The top 6 most frequent flights go to Alaska Airlines.
The last 4 belong to Southwest Airlines.
fig=plt.figure(figsize=(15,4))
plt.subplot(1, 2, 1)
sns.regplot(data=fly.sample(10000), x='DepDelay', y ='ArrDelay',
x_jitter=0.4, scatter_kws={'alpha':1/30},fit_reg= False);
plt.axhline(0,color=sns.color_palette()[7],lw=0.3)
plt.axvline(0,color=sns.color_palette()[7],lw=0.3)
plt.title('Scatter chart')
plt.xlabel('Departure Delay (min)')
plt.ylabel('Arrival Delay (min)')
plt.subplot(1, 2, 2)
bins_x = np.arange(-15, 15+1,1)
bins_y = np.arange(-30, 40+1, 1)
plt.hist2d(data = fly.sample(10000), x = 'DepDelay', y = 'ArrDelay',
cmin=0.5, cmap='viridis_r',bins=[bins_x,bins_y])
plt.axhline(0,color=sns.color_palette()[7],lw=0.3)

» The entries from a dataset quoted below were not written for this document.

/-- A store of a word through ES, which has base 0 here. -/
def v86Store (si : Quad) : State := (v86.setSeg .es (segment false 0 0 0xFFFF 3)).setReg 6 si

def storeEs : Instr := .movRm16R16 { e with seg := some .es } (.mem (.sum16 .si .none)) 2

theorem witness_Virtual8086ExceptionList :
    v86.mode = .v8086 ∧ raisesUD (.movRm8R8 locked (.reg 0) 0) = true ∧ raisesUD storeEs = false
      ∧ dataAccess (v86Store 0xFFFF) storeEs = some ⟨.es, 0xFFFF, 2, .write⟩
      ∧ OutsideLimit ((v86Store 0xFFFF).seg .es) 0xFFFF 2
      ∧ dataAccess (v86Store 0x2FFF) storeEs = some ⟨.es, 0x2FFF, 2, .write⟩
      ∧ ¬OutsideLimit ((v86Store 0x2FFF).seg .es) 0x2FFF 2
      ∧ Misaligned (v86Store 0x2FFF) (linear (v86Store 0x2FFF) .es 0x2FFF) 2
      ∧ (v86Store 0x2FFF).params.alignBeforePage = true
      ∧ ¬Misaligned (v86Store 0x3000) (linear (v86Store 0x3000) .es 0x3000) 2
      ∧ dataAccess (v86Store 0x3000) storeEs = some ⟨.es, 0x3000, 2, .write⟩
      ∧ ¬OutsideLimit ((v86Store 0x3000).seg .es) 0x3000 2
      ∧ PageFaultAt (v86Store 0x3000) (linear (v86Store 0x3000) .es 0x3000) 2 .write true 6 0x3000 := by
  simp only [← inLimit_eq_false, ← alignFault_iff]
  refine ⟨by decide, by decide, by decide, by decide, by decide, by decide, by decide, by decide, by decide, by decide,
    by decide, by decide, pageFaultAt_of (by decide)⟩

def loadBx : Instr := .movR32Rm32 e 0 (.mem (.base 3 .none))

theorem segAllowed_of {s : State} {r : SegReg} {ea : Quad} {n : Nat} {kind : Access}
    (h : segChecks s r ea n kind = .ok ()) : SegAllowed s r ea n kind := (segChecks_eq_ok ..).mp h

/-- V40a, V40b, V35, V37, V40i: one of each. -/
theorem witness_MemoryOperandExceptionsAreRaised :
    raisesUD loadBx = false
      ∧ dataAccess (s32.setSeg .ds { resetData with usable := false }) loadBx = some ⟨.ds, 0, 4, .read⟩
      ∧ AccessRaises (s32.setSeg .ds { resetData with usable := false }) ⟨.ds, 0, 4, .read⟩ .gp (some 0) none
      ∧ AccessRaises (s32.setSeg .ds (segment false 0x10 0 0xFFF 0)) ⟨.ds, 0xFFD, 4, .read⟩ .gp (some 0) none
      ∧ AccessRaises s64 ⟨.ss, 0x7FFFFFFFFFFD, 4, .read⟩ .ss (some 0) none
      ∧ AccessRaises { s64 with cpl := 3, acEnabled := true } ⟨.ds, 0x2001, 4, .read⟩ .ac (some 0) none
      ∧ AccessRaises { pageAt3 s64 with cpl := 3 } ⟨.ds, 0x2FFE, 4, .write⟩ .pf (some 6) (some 0x3000) := by
  have key : ∀ (s : State) (a : DataAccess) (k : ExcKind) (c : Option (BitVec 32)) (p : Option (BitVec 64)),
      accessPath s a = .error (raiseStop k c p) → AccessRaises s a k c p := by
    intro s a k c p h
    obtain ⟨k', c', p', h', hr⟩ := (accessPath_eq_error ..).mp h
    cases h'; exact hr
  exact ⟨by decide, by decide, key _ _ _ _ _ (by decide), key _ _ _ _ _ (by decide), key _ _ _ _ _ (by decide),
    key _ _ _ _ _ (by decide), key _ _ _ _ _ (by decide)⟩

theorem witness_NoOtherExceptionsOutsideSegmentLoads :
    destSeg loadBx = none ∧ ∃ x left, exec loadBx (s64.setReg 3 0x800000000000) = .fault (.exception x left) :=
  ⟨by decide, exception_of (by decide)⟩

/-- S64 with the bytes up to 2FFF populated and the byte 2000 in the program text. -/
def walled : State := { s64 with populated := [{ first := 0, last := 0x2FFF }], text := [{ first := 0x2000, last := 0x2000 }] }

/-- A store of four bytes at RBX. -/
def storeBx : Instr := .movRm32R32 e (.mem (.base 3 .none)) 0

theorem mapsTo_of {s : State} {la : Quad} {n : Nat} {kind : Access} {user : Bool} {pas : List Nat}
    (h : translateAll s la n kind user = .ok pas) : MapsTo s la n kind user pas := (translateAll_eq_ok ..).mp h

theorem witness_UnpopulatedIsStuckAndTextIsRefused :
    raisesUD storeBx = false
      ∧ dataAccess (walled.setReg 3 0x2FFD) storeBx = some ⟨.ds, 0x2FFD, 4, .write⟩
      ∧ SegAllowed (walled.setReg 3 0x2FFD) .ds 0x2FFD 4 .write
      ∧ ¬Misaligned (walled.setReg 3 0x2FFD) (linear (walled.setReg 3 0x2FFD) .ds 0x2FFD) 4
      ∧ MapsTo (walled.setReg 3 0x2FFD) (linear (walled.setReg 3 0x2FFD) .ds 0x2FFD) 4 .write false [0x2FFD, 0x2FFE, 0x2FFF, 0x3000]
      ∧ inRegions walled.populated 0x3000 = false
      ∧ dataAccess (walled.setReg 3 0x1FFD) storeBx = some ⟨.ds, 0x1FFD, 4, .write⟩
      ∧ SegAllowed (walled.setReg 3 0x1FFD) .ds 0x1FFD 4 .write
      ∧ MapsTo (walled.setReg 3 0x1FFD) (linear (walled.setReg 3 0x1FFD) .ds 0x1FFD) 4 .write false [0x1FFD, 0x1FFE, 0x1FFF, 0x2000]
      ∧ (∀ b ∈ [0x1FFD, 0x1FFE, 0x1FFF, 0x2000], inRegions walled.populated b = true) ∧ inRegions walled.text 0x2000 = true := by
  rw [← alignFault_iff]
  exact ⟨by decide, by decide, segAllowed_of (by decide), by decide, mapsTo_of (by decide), by decide, by decide,
    segAllowed_of (by decide), mapsTo_of (by decide), by decide, by decide⟩

theorem writes_of {s : State} {la v : Quad} {n : Nat} {user : Bool} {pas : List Nat}
    (h : translateAll s la n .write user = .ok pas) (h1 : firstUnpopulated s pas = none) (h2 : firstInText s pas = none) :
    ∃ t, memWrite s la n v user = .ok t := ⟨_, (memWrite_eq_ok ..).mpr ⟨pas, h, h1, h2, rfl⟩⟩

theorem witness_NarrowReadAfterWideWrite :
    8 ≤ 8 ∧ 4 + 4 ≤ 8 ∧ (s64.mode = .real ∨ s64.translation = [])
      ∧ ∃ t, memWrite s64 0x2000 8 0x1122334455667788 false = .ok t := by
  have h : translateAll s64 0x2000 8 .write false
      = .ok [0x2000, 0x2001, 0x2002, 0x2003, 0x2004, 0x2005, 0x2006, 0x2007] := by decide
  exact ⟨by decide, by decide, by decide, writes_of h (by decide) (by decide)⟩

theorem reachable_of {s : State} {pas : List Nat} (h : firstUnpopulated s pas = none) (h' : firstInText s pas = none) :
    Reachable s .write pas := fun a ha =>
  ⟨(firstUnpopulated_eq_none s pas).mp h a ha, fun _ => (firstInText_eq_none s pas).mp h' a ha⟩

theorem witness_WritesAreAllOrNothing :
    PageFaultAt (pageAt3 s64) 0x2FFE 4 .write false 6 0x3000
      ∧ MapsTo s64 0x2FFE 4 .write false [0x2FFE, 0x2FFF, 0x3000, 0x3001]
      ∧ Reachable s64 .write [0x2FFE, 0x2FFF, 0x3000, 0x3001] :=
  ⟨pageFaultAt_of (by decide), mapsTo_of (by decide), reachable_of (by decide) (by decide)⟩

/-- No LOCK prefix: the one hypothesis of ByteMovesBetweenRegisters, WideMovesBetweenRegisters, MovesToTheSameRegister,
ImmediatesIntoOpcodeRegisters and ImmediatesIntoRegisterOperands. -/
theorem witness_ByteMovesBetweenRegisters : e.lock = false ∧ rex.lock = false := by decide
theorem witness_WideMovesBetweenRegisters : p66.lock = false := rfl
theorem witness_MovesToTheSameRegister : rex.lock = false := rfl
theorem witness_ImmediatesIntoOpcodeRegisters : rex.lock = false := rfl
theorem witness_ImmediatesIntoRegisterOperands : e.lock = false := rfl

theorem allowed_of {s : State} {r : SegReg} {ea : Quad} {n : Nat} {kind : Access} {pas : List Nat}
    (h : segChecks s r ea n kind = .ok () ∧ alignCheck s (linear s r ea) n kind = .ok ()
      ∧ translateAll s (linear s r ea) n kind (isUser s) = .ok pas ∧ firstUnpopulated s pas = none
      ∧ (kind = .write → firstInText s pas = none)) : AccessAllowed s r ea n kind pas := (accessAllowed_iff ..).mpr h

/-- V25, and the last addresses below the canonical boundary. -/
theorem witness_RegisterStoresToMemory :
    e.lock = false
      ∧ memPlace ((s64.setReg 3 0x3000).setReg 1 2) e (modrmLength e (.mem (.sib 2 (some 1) 3 (.d8 0x10))) 0)
          (.sib 2 (some 1) 3 (.d8 0x10)) = (.ds, 0x3018)
      ∧ AccessAllowed s64 .ds 0x3018 4 .write [0x3018, 0x3019, 0x301A, 0x301B]
      ∧ AccessAllowed s64 .ds 0x7FFFFFFFFFFF 1 .write [0x7FFFFFFFFFFF]
      ∧ AccessAllowed s64 .ds 0x7FFFFFFFFFFE 2 .write [0x7FFFFFFFFFFE, 0x7FFFFFFFFFFF]
      ∧ AccessAllowed s64 .ds 0xFFFFFFFFFFFFFFFC 4 .write
          [0xFFFFFFFFFFFFFFFC, 0xFFFFFFFFFFFFFFFD, 0xFFFFFFFFFFFFFFFE, 0xFFFFFFFFFFFFFFFF] :=
  ⟨by decide, by decide, allowed_of (by decide), allowed_of (by decide), allowed_of (by decide), allowed_of (by decide)⟩

/-- V36 and the narrower reads at the same boundary. -/
theorem witness_RegisterLoadsFromMemory :
    e.lock = false ∧ memPlace (s64.setReg 3 0x7FFFFFFFFFFF) e 2 (.base 3 .none) = (.ds, 0x7FFFFFFFFFFF)
      ∧ AccessAllowed s64 .ds 0x7FFFFFFFFFFF 1 .read [0x7FFFFFFFFFFF]
      ∧ AccessAllowed s64 .ds 0x7FFFFFFFFFFE 2 .read [0x7FFFFFFFFFFE, 0x7FFFFFFFFFFF]
      ∧ AccessAllowed s64 .ds 0x7FFFFFFFFFFC 4 .read [0x7FFFFFFFFFFC, 0x7FFFFFFFFFFD, 0x7FFFFFFFFFFE, 0x7FFFFFFFFFFF]
      ∧ AccessAllowed s64 .ds 0x7FFFFFFFFFF8 8 .read
          [0x7FFFFFFFFFF8, 0x7FFFFFFFFFF9, 0x7FFFFFFFFFFA, 0x7FFFFFFFFFFB, 0x7FFFFFFFFFFC, 0x7FFFFFFFFFFD, 0x7FFFFFFFFFFE,
            0x7FFFFFFFFFFF] :=
  ⟨by decide, by decide, allowed_of (by decide), allowed_of (by decide), allowed_of (by decide), allowed_of (by decide)⟩

/-- Offsets at the end of a real-mode segment. -/
theorem witness_AccumulatorLoadsFromOffset :
    e.lock = false ∧ offPlace s16 e (.o16 0xFFFE) = (.ds, 0xFFFE) ∧ AccessAllowed s16 .ds 0xFFFE 2 .read [0x2FFFE, 0x2FFFF]
      ∧ AccessAllowed s16 .ds 0xFFFF 1 .read [0x2FFFF]
      ∧ AccessAllowed s16 .ds 0xFFFC 4 .read [0x2FFFC, 0x2FFFD, 0x2FFFE, 0x2FFFF]
      ∧ offPlace s64 e (.o64 0x402000) = (.ds, 0x402000)
      ∧ AccessAllowed s64 .ds 0x402000 8 .read
          [0x402000, 0x402001, 0x402002, 0x402003, 0x402004, 0x402005, 0x402006, 0x402007] :=
  ⟨by decide, by decide, allowed_of (by decide), allowed_of (by decide), allowed_of (by decide), by decide,
    allowed_of (by decide)⟩

theorem witness_AccumulatorStoresToOffset :
    e.lock = false ∧ offPlace s16 e (.o16 0xFFFF) = (.ds, 0xFFFF) ∧ AccessAllowed s16 .ds 0xFFFF 1 .write [0x2FFFF]
      ∧ AccessAllowed s16 .ds 0xFFFE 2 .write [0x2FFFE, 0x2FFFF]
      ∧ AccessAllowed s16 .ds 0xFFFC 4 .write [0x2FFFC, 0x2FFFD, 0x2FFFE, 0x2FFFF]
      ∧ AccessAllowed s64 .ds 0x402000 8 .write
          [0x402000, 0x402001, 0x402002, 0x402003, 0x402004, 0x402005, 0x402006, 0x402007] :=
  ⟨by decide, by decide, allowed_of (by decide), allowed_of (by decide), allowed_of (by decide), allowed_of (by decide)⟩

/-- V100, and V105 at the end of the segment. -/
theorem witness_ImmediatesIntoMemory :
    e.lock = false ∧ memPlace s64 e (modrmLength e (.mem (.rip 0x10)) 4) (.rip 0x10) = (.ds, 0x101A)
      ∧ AccessAllowed s64 .ds 0x101A 4 .write [0x101A, 0x101B, 0x101C, 0x101D]
      ∧ memPlace (s16.setReg 3 0xFFFE) e 4 (.sum16 .bx .none) = (.ds, 0xFFFE)
      ∧ AccessAllowed s16 .ds 0xFFFE 2 .write [0x2FFFE, 0x2FFFF] ∧ AccessAllowed s16 .ds 0xFFFF 1 .write [0x2FFFF]
      ∧ AccessAllowed s64 .ds 0x2000 8 .write [0x2000, 0x2001, 0x2002, 0x2003, 0x2004, 0x2005, 0x2006, 0x2007] :=
  ⟨by decide, by decide, allowed_of (by decide), by decide, allowed_of (by decide), allowed_of (by decide),
    allowed_of (by decide)⟩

plt.axvline(0,color=sns.color_palette()[7],lw=0.3)
plt.colorbar()
plt.title('Heatmap')
plt.xlabel('Departure Delay (min)')
plt.ylabel('Arrival Delay (min)');
- The dark vertical plob of points means that flights departured on time, however variablity along y-axis at this specific vertical line shows a higher tendency to be "Early arrival" more than of the "Late Arrival".
- In the third quadrant (lower left section) has higher concentration of points meaning, "Early departures are associated with "Early arrival"

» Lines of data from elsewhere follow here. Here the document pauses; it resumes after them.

-- ==== Sys2Proof/Machine/State.lean ====
section
/-! DEFINITION. The state of one package: everything the spec gives the machine, as plain data.  INVENTORY.md lists
every piece with the rule that names it and its reset value. -/

namespace Sys2Proof.Machine

/-! ### A group and a control thread -/

/-- A context is a group of 32 lanes, or the control thread of a quad sequencer (R4, R300). -/
inductive Kind where
  | group | thread
  deriving DecidableEq, Repr

/-- Where a context stands (R159 CORELOC, R195, R308): for a thread, `slot` is its thread slot. -/
structure Loc where
  die : Nat := 0
  core : Nat := 0
  pipe : Nat := 0
  slot : Nat := 0
  deriving DecidableEq, Repr

/-- Why a context's next instruction has not issued; a `susp` names the rows it lacks. -/
inductive Stall where
  | wait | counter | racq | susp (point rows : Nat) | bar | arrive | bwait | fence | queue | board | reservation | gate
  | translation | hold | collective | request (page : Nat) (stage2 : Bool) | gather (page : Nat) | boarding | reading
  deriving DecidableEq, Repr

/-- A `racq` that has issued and not completed (R199): its issue order on its core, the blocks it wants, when it issued (R200), and
whether its units are taken, so that it completes at its fragment's next turn. -/
structure Racq where
  seq : Nat := 0
  want : Nat := 0
  at' : Nat := 0
  taken : Bool := false
  deriving DecidableEq, Repr

/-- A fragment slot (R22).  `age` counts the group's issue turns since the fragment issued (R26). -/
structure Frag where
  pc : Word64 := 0
  fmask : Word := 0
  amask : Word := 0
  join : Option Nat := none
  age : Nat := 0
  /-- The barrier it waits at, and that it has completed (R212). -/
  bar : Option Nat := none
  barGo : Bool := false
  /-- While another fragment of the group issues: why this one's next instruction has not, and its failed requests. -/
  stall : Option Stall := none
  failed : List (Nat × Bool) := []
  /-- The `racq` that this fragment waits in (R199). -/
  racq : Option Racq := none
  deriving DecidableEq, Repr

/-- A join record (R22). -/
structure Join where
  jaddr : Word64 := 0
  jmask : Word := 0
  jarr : Word := 0
  jexm : Word := 0
  jparent : Option Nat := none
  deriving DecidableEq, Repr

/-- The clause a context is in: its header (R39), its words as fetched (log 6), the position of the next instruction in
words, and the latch window, newest first (R31).  `waiting` holds until the WAIT of R42 passes. -/
structure Clause where
  isOpen : Bool := false
  hdr : Word64 := 0
  count : Nat := 0
  cls : Nat := 0
  wait : Nat := 0
  yieldHint : Bool := false
  susp : Bool := false
  waiting : Bool := false
  words : List Word := []
  pos : Nat := 0
  win : List (Option (List Word)) := []
  /-- SPLITV as it stood at the start of the clause (R33). -/
  splitv : Word := 1
  /-- What the Surveyor logs of a work unit so far (R394). -/
  log : List Byte := []
  deriving DecidableEq, Repr

/-- What trap entry saves beside the trap registers (R153): EPC as written, the clause with its latch window, and the
fragment's AMASK. -/
structure Saved where
  epc : Word64
  clause : Clause
  amask : Word
  deriving DecidableEq, Repr

/-- A copy error not yet reported (R150). -/
structure CopyErr where
  tag : Nat
  lanes : Word
  addr : Word64
  deriving DecidableEq, Repr

/-- The recipe a group runs before it resumes (R172): the address past its last word, and RESUME. -/
structure RecipeRun where
  stop : Word64
  resume : Word64
  deriving DecidableEq, Repr

/-- A trap about to be raised: its code, detail and value, and its lanes where it is checked per lane (R152). -/
structure Trap where
  code : Nat
  detail : Nat := 0
  tval : Word64 := 0
  lanes : Option Word := none
  deriving DecidableEq, Repr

g=sns.FacetGrid(data=fly[fly.Year>1990].sample(10000), col='Year',sharey=True,col_wrap=6)
g.set_axis_labels("Departure Delay(min)","Arrival Delay(min)");
g.map(plt.scatter,'DepDelay','ArrDelay',alpha=0.3);
g.map(plt.axhline,color='grey', y=0,lw=0.3);
g.map(plt.axvline,color='grey' ,x=0,lw=0.3);
plt.suptitle('Time Progression',va='bottom',size=15,y=1);
g.set_axis_labels("Departure Delay(min)","Arrival Delay(min)");
The more recent a year is, the more early departures and early arrivals develop in terms of value, you can actually see that the points creep deeper into the 4th quadrant as the years progress, depeicting an overall improvment in both departure and arrival delays.
plt.figure(figsize=(13,7))
colors = [base_color if (x < carrier_counts.max()) else alt for x in carrier_counts ]
sns.barplot(x=carrier_counts.index,y=carrier_counts,order=carrier_counts.index, palette=colors);
plt.xlabel('Airline')
plt.ylabel('Count')
plt.title('Which Airline had most traffic?',size=15)
for i in range (carrier_counts.shape[0]):
plt.text(i,
carrier_counts.values[i],
carrier_text[i],
ha='center',
va='bottom')
WN (Southwest Airlines) collectively had the highest air traffic from 1987 to 2008.
While the second place goes to DL (Delta Air Lines Inc.) with a slight relative difference.
g=sns.FacetGrid(data=top_fly,hue='UniqueCarrier',hue_order=top10car,height=6,aspect=1.8)
g.map(sns.pointplot,'Year','DepDelay',order=yearlist, ci=None, linestyles="-",scale=0.5)
plt.axhline(0,color=sns.color_palette()[7],lw=0.3)
plt.title("Top 10 air-traffic airlines' departure delays through the years",size=15)
plt.xlabel('Year')
plt.ylabel('Avg. Departure Delay (min)');
plt.legend(title='Airline',labels=top10car,loc='upper right');
Around 2001 departure delays started to decrease, and by 2003 most of airlines on average had early departures.